The excursion consists of two dives in one morning. The first takes place at The Arena, where the rubble slope meets a flat bottom at about 35m. Guests watch from behind a rock wall as the staff feed the sharks. The dive finishes on the shallow reef, where the guests can see a large resident moray. After an hour’s surface interval, the divers descend to a depth of 15m, where the bait container has been attracting visitors. The guests watch from behind a cable as the staff feed the performers. Although the sharks may pass directly in front of the divers, their attention is focused entirely on the bait container and the feeders. Accidents are always a possibility, but I never felt any threat whatsoever.

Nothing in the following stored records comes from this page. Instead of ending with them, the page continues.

/-- A write of OBS_CNTn_CFG: a change of SRC or CTX sets the counter to 0 (R338, R339, R366). -/
def cntWrite (s : Blk) (n : Nat) (v : Word) : Option Blk :=
  let k := cntReg n
  let src := fld v 24 16
  let x := Store.getD s.obs.cnt n {}
  let moved := src ≠ rgf s k 24 16 || fld v 7 0 ≠ rgf s k 7 0
  let y : Counter := if moved then {} else { x with ovf := x.ovf && !bitAt v 28 }
  let s' := storeAt s k (if n < 48 then 0xa1ff00ff else 0xe1ff00ff) v
  if src ≥ 0x150 || (n < 48 && srcNone src) then none
  else some { s' with obs := { s'.obs with cnt := Store.put {} s'.obs.cnt n y } }

/-- LIVE := 0 (R366). -/
def cntClear (s : Blk) (n : Nat) : Blk :=
  let x := Store.getD s.obs.cnt n {}
  { s with obs := { s.obs with cnt := Store.put {} s.obs.cnt n { x with live := 0 } } }

/-- A write of OBS_CTX_LCFG: setting EN makes head and tail 0 (R346, R367). -/
def lcfgWrite (s : Blk) (c : Nat) (v : Word) : Option Blk :=
  let k := lcfg c
  let fresh := bitAt v 31 && !rgb s k 31
  let s' := storeAt s k 0x8000000f v
  let s' := if bitAt v 30 then clrBits s' k (2 ^ 30) else s'
  let s' := if fresh then
      wr { s' with obs := { s'.obs with ltail := Store.erase s'.obs.ltail c } } (pageReg c 0x814) 0
    else s'
  allow (inRange 2 12 (fld v 3 0)) s'

/-- A write of OBS_Bb_CFG (R351, R368): setting EN makes the buffer ARMED and empty. -/
def bufWrite (s : Blk) (b : Nat) (v : Word) : Option Blk :=
  let k := bufReg b 0
  let was := rgb s k 31
  let en := bitAt v 31
  let s' := storeAt s k 0xe000001f v
  let t := bufOf s' b
  let s' := if en && !was then setBuf s' b { t with state := .armed, recs := [], postLeft := 0, lossRun := none }
    else if !en && was then setBuf s' b { t with state := .off, postLeft := 0 }
    else s'
  allow (inRange 12 30 (fld v 4 0) && !(bufDrain s b && fld v 4 0 ≠ rgf s k 4 0)) s'

/-- OBS_Bb_CTL.ARM (R354): accepted with DRAIN 0, or once the buffer has been drained empty. -/
def armBuf (s : Blk) (b : Nat) : Blk :=
  let t := bufOf s b
  let empty := t.recs.isEmpty && t.lossRun.isNone && t.lines.isEmpty
  if t.state = .off || (bufDrain s b && !empty) then s
  else setBuf s b { t with state := .armed, recs := [], postLeft := 0, lossRun := none }

/-- A write to a register of buffer b (R356, R368). -/
def actBuf (s : Blk) (b off : Nat) (v : Word) : Option Blk :=
  match off % 0x40 with
  | 0 => bufWrite s b v
  | 4 => some (if bitAt v 0 then armBuf s b else s)
  | 8 => some (if bitAt v 29 then setBuf s b { bufOf s b with fault := false } else s)
  | _ => some (storeReg s off v)

/-- OBS_TRIG_CFG is in order (R367). -/
def trigOk (v : Word) : Bool :=
  let ty := fld v 4 0
  decide (fld v 31 29 ≤ 5) && inRange 1 0xe ty && (!bitAt v 28 || ty == 8 || ty == 9)

/-- A write to OBS (R366 to R368). -/
def actObs (s : Blk) (off : Nat) (v : Word) : Option Blk :=
  if off < rCnt + 0x800 then
    let n := (off - rCnt) / 0x20
    if off % 0x20 = 0 then cntWrite s n v
    else some (if off % 0x20 = 0x14 && bitAt v 0 then cntClear s n else s)
  else if rBuf ≤ off && off < rBuf + 0x100 then actBuf s ((off - rBuf) / 0x40) off v
  else if off = rLcfg then lcfgWrite s (rgf s rObsCtxSel 7 0) v
  else if off = rTrcCfg then allow (decide (fld v 15 0 ≥ 34)) (storeReg s off v)
  else if off = rTrcFlush then allow (fld v 15 0 ≠ 0) (storeReg s off v)
  else if off = rTrigCfg then allow (trigOk v) (storeReg s off v)
  else if off = 0x140918 then some (if bitAt v 0 then trigger s 0 0 else s)
  else some (storeReg s off v)

/-- DBG_CTL (R359, R370): a write of both bits makes both requests. -/
def dbgCtl (s : Blk) (v : Word) : Blk :=
  let s := if bitAt v 1 then blotAsk s { cause := 2, snapshot := false, code := 0, ctx := 0 } else s
  if bitAt v 0 then blotAsk s { cause := 1, snapshot := true, code := 0, ctx := 0 } else s

/-- DBG_CFG is in order (R370): LOG2 and SLOTS do not change while a blot is being written. -/
def dbgCfgOk (s : Blk) (v : Word) : Bool :=
  inRange 16 23 (fld v 12 8) && inRange 1 64 (fld v 6 0) &&
    (s.dbg.phase == .idle || (fld v 12 8 == rgf s rDbgCfg 12 8 && fld v 6 0 == rgf s rDbgCfg 6 0))

/-- A write to DBG (R370). -/
def actDbg (s : Blk) (off : Nat) (v : Word) : Option Blk :=
  if off = 0x180000 then some (dbgCtl s v)
  else if off = rDbgCfg then allow (dbgCfgOk s v) (storeReg s off v)
  else some (storeReg s off v)

/-! ## SAF -/

/-- SAF_LOG_CLR (R390). -/
def clearLog (s : Blk) : Blk := setLog s (rgf s rLogSel 12 4) {}

/-- A write to SAF (R382, R388, R390, R395). -/
def actSaf (s : Blk) (off : Nat) (v : Word) : Option Blk :=
  if off = 0x160008 then some (if bitAt v 0 then raiseAlarm s aTest 0 0 else s)
  else if off = rWdog then allow (inRange 2 19 (fld v 4 0)) (storeReg s off v)
  else if off = rSweep then allow (inRange 250 2000 (fld v 10 0)) (storeReg s off v)
  else if off = rTagAge then allow (decide (fld v 15 0 ≥ 100)) (storeReg s off v)
  else if off = rAuditCfg then
    allow (!bitAt v 7) (storeReg { s with saf := { s.saf with auditAt := now s } } off v)
  else if off = rLogSel then allow (decide (fld v 12 4 ≤ 271)) (storeReg s off v)
  else if off = 0x160068 then some (if bitAt v 0 then clearLog s else s)
  else some (storeReg s off v)

/-! ## Context pages -/

/-- Store into a word of a context page. -/
def storePage (s : Blk) (c o : Nat) (v : Word) : Blk := storeAt s (pageReg c o) ((rowMask rowsPage o).getD 0) v

/-- A write to a CSQ register of a page (R256). -/
def pageCsq (s : Blk) (c o : Nat) (v : Word) : Option Blk :=
  let q := rgf s (pageReg c 4) 5 0
  if o = 0 then doorbell s c (fld v 21 16) (fld v 15 0)
  else if o = 4 then some (storePage s c o v)
  else if sqCtx s q ≠ c then none
  else if o = 0x10 then some (push (modQ s q (fun x => { x with cplHead := fld v 15 0 })) [.cplPump q])
  else some s

/-- A write to an SQT register of a page (R221): a new notice head may let notices and boundaries go on. -/
def pageSqt (s : Blk) (c o : Nat) (v : Word) : Option Blk :=
  if o = 0x20c then some (push (storePage s c o v) [.notices c, .boundaries]) else some (storePage s c o v)

/-- XCH_RCTL (R261, R284). -/
def ringCtl (s : Blk) (c g : Nat) (v : Word) : Option Blk :=
  match fld v 1 0 with
  | 1 => some (openRing s g none)
  | 2 => (liveLaunch s c (ringOf s g).rltag).map (fun p => openRing s g (some p.1))
  | 3 => some (closeRing s g)
  | _ => none

/-- A write to a register of the send channel a page shows (R284). -/
def pageChan (s : Blk) (c ch o : Nat) (v : Word) : Option Blk :=
  let x := chanOf s ch
  if chanCtx s ch ≠ some c then none
  else match o with
    | 0x408 => chanCfg s c ch v
    | 0x40c => some (setChan s ch { x with base := x.base / 2 ^ 32 * 2 ^ 32 + fld v 31 5 * 32 })
    | 0x410 => some (setChan s ch { x with base := x.base % 2 ^ 32 + fld v 19 0 * 2 ^ 32 })
    | _ => some s

/-- A write to a register of the receive ring a page shows (R261, R284). -/
def pageRing (s : Blk) (c g o : Nat) (v : Word) : Option Blk :=
  let x := ringOf s g
  if ringCtx s g ≠ some c then none
  else match o with
    | 0x41c => ringCfg s c g v
    | 0x420 => some (setRing s g { x with base := x.base / 2 ^ 32 * 2 ^ 32 + fld v 31 6 * 64 })
    | 0x424 => some (setRing s g { x with base := x.base % 2 ^ 32 + fld v 19 0 * 2 ^ 32 })
    | 0x428 => some (setRing s g { x with ptrAddr := x.ptrAddr / 2 ^ 32 * 2 ^ 32 + fld v 31 6 * 64 })
    | 0x42c => some (setRing s g { x with ptrAddr := x.ptrAddr % 2 ^ 32 + fld v 19 0 * 2 ^ 32 })
    | 0x430 => ringCtl s c g v
    | 0x434 => some (setRing s g { x with rltag := v.toNat })
    | _ => some s
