-- ==== Sys2Proof/Certificates/Slice0/Obligations.lean ====
section
/-! DEFINITION. The statements for the provers. `Updates c s P` says that the command answers the next state that an update of the
block leads to, and that the update is as `P` says (Safety.lean). -/
open Sys2Proof Sys2Proof.Machine

/-! ## The machine -/

/-- A step takes the command at the front of the queue, and is `exec` of it on the state with the queue's rest. -/
def Obligations.StepTakesFront : Prop :=
  ∀ (c : Instr) (r : List Instr) (s : State), s.pending = c :: r → step s = exec c { s with pending := r }

/-- The model's choice (assumption 1): with no command waiting the block idles. -/
def Obligations.EmptyQueueIdles : Prop := ∀ s : State, s.pending = [] → step s = .next s

/-- Every command, in every state and with any operands, answers a next state: none stops the block. -/
def Obligations.NoCommandStops : Prop := ∀ (c : Instr) (s : State), ∃ t, exec c s = .next t

/-- No command touches the queue; only the wrapper's commands touch the wrapper, but for a cold reset, which only takes away the mark
of a test that is over; and a wrapper command that is no test leaves the block alone but for the count of free values (R437, R438). -/
def Obligations.QueueAndWrapperFrame : Prop :=
  ∀ (c : Instr) (s t : State), exec c s = .next t →
    t.pending = s.pending ∧
    (ofWrapper c = false → c ≠ .coldReset → t.tap = s.tap) ∧
    (c = .coldReset → t.tap = { s.tap with dirty := s.tap.dirty && s.tap.running }) ∧
    (ofWrapper c = true → c ≠ .qmScan → (∀ x, c ≠ .qmMbist x) →
      t.blk = { s.blk with free := { s.blk.free with drawn := t.blk.free.drawn } } ∧ s.blk.free.drawn ≤ t.blk.free.drawn)

/-- Only a sample of the Time Port, a reset, and a test that overwrites the block move wall time (R69, R438): what the block takes for the
time of day stands through every other command. -/
def Obligations.OnlySamplesMoveTime : Prop :=
  ∀ (c : Instr) (s t : State), movesTime c = false → exec c s = .next t → t.blk.time = s.blk.time

/-- Every step keeps the machine's invariant, from any state that has it. -/
def Obligations.EveryStepKeepsInv : Prop := ∀ s t : State, Inv s → step s = .next t → Inv t

/-- The machine right after reset has the invariant. -/
def Obligations.ResetHasInv : Prop := Inv State.reset

/-- On a block with nothing left to do, an update is all that a step does: the statements about an update then say the whole next
state. -/
def Obligations.QuietBlockStands : Prop := ∀ b : Blk, Quiet b → settled b = b

/-! ## The Register Port -/

/-- What the Register Port answers to a write it does not perform (R63, R64, R425): nothing but its answer changes. Accesses complete
one at a time in order: while an earlier one is held, a later one waits (R65). -/
def Obligations.PortTurnsWritesAway : Prop :=
  ∀ (off : Nat) (v : Word) (a : Access) (s : State), fnReady s.blk 0 = true →
    let held := s.blk.ports.diag
    (held ≠ none → Updates (.registerWrite off v a) s (fun b => b = s.blk) ∧ Updates (.loHalfRead off a) s (fun b => b = s.blk) ∧
      ∀ f, Updates (.diagWindowRead off a f) s (fun b => b = s.blk)) ∧
    (held = none → a.parityOk = false → Updates (.registerWrite off v a) s (fun b => b = rgpEnd s.blk rgpParity 0)) ∧
    (held = none → a.parityOk = true → a.priv = false → (off < 0x200000 ∨ 0x300000 ≤ off) → (off < 0x400000 ∨ 0x1000000 ≤ off) →
      Updates (.registerWrite off v a) s (fun b => b = rgpEnd s.blk rgpPriv 0)) ∧
    (held = none → a.parityOk = true → 0x400000 ≤ off → off < 0x1000000 →
      Updates (.registerWrite off v a) s (fun b => b = rgpEnd s.blk rgpRefused 0)) ∧
    (held = none → a.parityOk = true → a.priv = true → off < 0x400000 → regPlain s.blk off = none →
      Updates (.registerWrite off v a) s (fun b => b = rgpEnd s.blk rgpNotMapped 0))
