theorem toFaulted (s : Blk) (c code : Nat) : Steady s (toFaulted s c code) := by
  have hm := Moved.toFaulted s c code
  have key : ∀ x : Blk, (∀ d, ctxGen x d = ctxGen s d) → x.iss = s.iss → x.ctx.owed = s.ctx.owed → x.work = s.work → ∀ y, Observed x y →
      (∀ d, ctxGen y d = ctxGen s d) ∧ y.iss = s.iss ∧ y.ctx.owed = s.ctx.owed ∧ y.work = s.work := by
    intro x h1 h2 h3 h4 y o
    refine ⟨fun d => ?_, by rw [o.rest]; exact h2, by rw [o.rest]; exact h3, by rw [o.rest]; exact h4⟩
    have : ctxGen y d = ctxGen x d := by unfold ctxGen slotOf; rw [o.rest]
    rw [this, h1]
  have all : (∀ d, ctxGen (Machine.toFaulted s c code) d = ctxGen s d) ∧ (Machine.toFaulted s c code).iss = s.iss ∧
      (Machine.toFaulted s c code).ctx.owed = s.ctx.owed ∧ (Machine.toFaulted s c code).work = s.work := by
    unfold Machine.toFaulted
    dsimp only
    generalize hu : dropCourse (setSlot s c { slotOf s c with code }) c = u
    have hg : ∀ d, ctxGen u d = ctxGen s d := by
      intro d; subst hu
      show (slotOf (setSlot s c { slotOf s c with code }) d).gen = _
      by_cases h : d = c
      · subst h; rw [slotOf_setSlot_same]; rfl
      · rw [slotOf_setSlot_other _ _ h]; rfl
    refine key (orBits (setCtxSt u c .faulted) rCtxIrq 4) (fun d => ?_) ?_ ?_ ?_ _ (Observed.ev _ _ _)
    · exact (gen_setCtxSt u c .faulted d).trans (hg d)
    · show (setCtxSt u c .faulted).iss = _
      unfold setCtxSt; dsimp only; rw [(Observed.trace _ _ _ _).rest, ← hu]; rfl
    · show (setCtxSt u c .faulted).ctx.owed = _
      unfold setCtxSt; dsimp only; rw [(Observed.trace _ _ _ _).rest, ← hu]; rfl
    · show (setCtxSt u c .faulted).work = _
      unfold setCtxSt; dsimp only; rw [(Observed.trace _ _ _ _).rest, ← hu]; rfl
  exact mk' hm.time all.2.1 hm.ports all.2.2.1 all.2.2.2 all.1 (fun k hk _ _ _ h _ => toFaulted_rg s c code hk h)

theorem ctxFault (s : Blk) (c u code d : Nat) : Steady s (ctxFault s c u code d) := by
  have h := logged (Machine.logged s (ctxLog c) u code (some c) d false)
  unfold Machine.ctxFault ctxFaultA; dsimp only
  split
  · exact h.trans (toFaulted _ _ _)
  · exact h

theorem raised {r x : Blk} {n : Nat} (h : Raised r x n) : Steady r x := by
  have hs : ∀ k, unitKey k → k ≠ rNoEngine → k ≠ rXchIrq → k ≠ rSafIrq → k ≠ rCtxIrq → k ≠ rAlarmCause → rg x k = rg r k :=
    fun k hk _ _ h3 _ h5 => h.regs k hk h5 h3
  have a := mk' (r := r) (x := { x with work := r.work }) (by rw [h.rest]) (by rw [h.rest]) (by rw [h.rest]) (by rw [h.rest]) rfl
    (fun d => by unfold ctxGen slotOf; rw [h.rest]) (fun k hk h1 h2 h3 h4 h5 => (rg_only rfl rfl k).trans (hs k hk h1 h2 h3 h4 h5))
  exact ⟨a.time, a.gen, a.strict, a.fail, a.iss, a.ports, a.owed, fun w hw => by rw [h.fence]; split <;> simp [hw]⟩

theorem noEngine (s : Blk) (j : Nat) : Steady s (noEngine s j) := by
  unfold Machine.noEngine
  split
  · exact self s
  · split
    · exact self s
    · rename_i t _ _
      refine ((setTask s j { t with noEngine := true }).trans ?_).trans (ctxFault _ _ _ _ _)
      refine Steady.trans ?_ (observed (Observed.ev _ _ _))
      exact mk' rfl rfl rfl rfl rfl (fun _ => rfl) (fun k _ h _ _ _ _ => rg_wr_other _ _ h)

theorem dropBinding (s : Blk) (n : Nat) (p : Nat × Task) : Steady s (dropBinding s n p) := by
  unfold Machine.dropBinding
  split
  · split
    · exact (unowe _ _).trans (setTask _ _ _)
    · exact self s
  · exact self s

end Steady


/-- The task that a port pair going out ends. -/
def lostTask (k : Task) : Task := { k with state := .done, dead := true }

/-- The tasks of a pair are ended one by one. -/
theorem ended_all (l : Store Task) : ∀ s : Blk, ∃ ts, forEach l s (fun s p => setTask s p.1 { p.2 with state := .done, dead := true }) =
      { s with tsk := { s.tsk with tasks := ts } } ∧
    (∀ q ∈ ts, q ∈ s.tsk.tasks ∨ ∃ p ∈ l, q = (p.1, lostTask p.2)) ∧
    (∀ j, (∀ p ∈ l, p.1 ≠ j) → Store.get? ts j = Store.get? s.tsk.tasks j) ∧
    ∀ p ∈ l, (∀ q ∈ l, q.1 = p.1 → q = p) → Store.get? ts p.1 = some (lostTask p.2) := by
  induction l with
  | nil => intro s; exact ⟨s.tsk.tasks, rfl, fun q h => Or.inl h, fun _ _ => rfl, fun p h => by cases h⟩
  | cons a l ih =>
    intro s
    obtain ⟨ts, h1, h2, h3, h4⟩ := ih (setTask s a.1 { a.2 with state := .done, dead := true })
    refine ⟨ts, ?_, fun q hq => ?_, fun j hj => ?_, fun p hp hu => ?_⟩
    · show forEach l _ _ = _
      rw [h1]; rfl
    · rcases h2 q hq with h | ⟨p, hp, e⟩
      · rcases mem_set _ _ _ h with h | h
        · exact Or.inr ⟨a, List.mem_cons_self .., h⟩
        · exact Or.inl h
      · exact Or.inr ⟨p, List.mem_cons_of_mem _ hp, e⟩
    · rw [h3 j (fun p hp => hj p (List.mem_cons_of_mem _ hp))]
      exact get?_set_other _ _ (fun e => hj a (List.mem_cons_self ..) e.symm)
    · by_cases hl : ∃ q ∈ l, q.1 = p.1
      · obtain ⟨q, hq, e⟩ := hl
        have := hu q (List.mem_cons_of_mem _ hq) e
        subst this
        exact h4 q hq (fun x hx => hu x (List.mem_cons_of_mem _ hx))
      · have hpa : p = a := by
          rcases List.mem_cons.mp hp with h | h
          · exact h
          · exact absurd ⟨p, h, rfl⟩ hl
        subst hpa
        rw [h3 _ (fun q hq e => hl ⟨q, hq, e⟩)]
        exact get?_set_same _ _ _

theorem occ_setOcc (s : Blk) (e c n e' c' : Nat) : occ (setOcc s e c n) e' c' = if 4 * e' + c' = 4 * e + c then n else occ s e' c' := by
  unfold occ setOcc
  dsimp only
  split
  · rename_i h; rw [h]; exact getD_put_same _ _ _ _
  · rename_i h; exact getD_put_other _ _ _ h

• For more information about diving Shark Reef contact Beqa Adventure Divers on 00 679 345 0911, email This e-mail address is being protected from spambots. You need JavaScript enabled to view it or see the website www.fiji-sharks.com.
Good migrations
In 2004, research was conducted into the migratory patterns of the sharks. Juerg Brunnschweiler, a PhD candidate at the University of Zurich, and shark expert Gary Adkison, attached 11 pop-up satellite tags to bull sharks at Shark Reef. The tags were programmed to pop up to the surface between November 2004 and January 2005 and beam to a satellite a record of each shark’s travels, along with a precise location where the tag was released. Bull sharks in Fiji conduct their breeding migration from November to January, so the data from the tags could reveal where the sharks of Shark Reef go to mate and bear pups. Protecting Shark Reef itself may prove futile unless the migratory route and destination can also be protected. Beqa Adventure Divers is hoping that the economic value of shark diving in Fiji will convince the government to ban all fishing for sharks in Fijian waters.
By January 2005, ten of the 11 tags were transmitting data. That data is still being analysed, but the preliminary results are astounding. While four of the sharks remained in Fijian waters, five travelled between 600 and 1,200km in a period of two months. One bull shark travelled a distance of 2,500km over an eight-month period and released its tag between Australia and Papua New Guinea.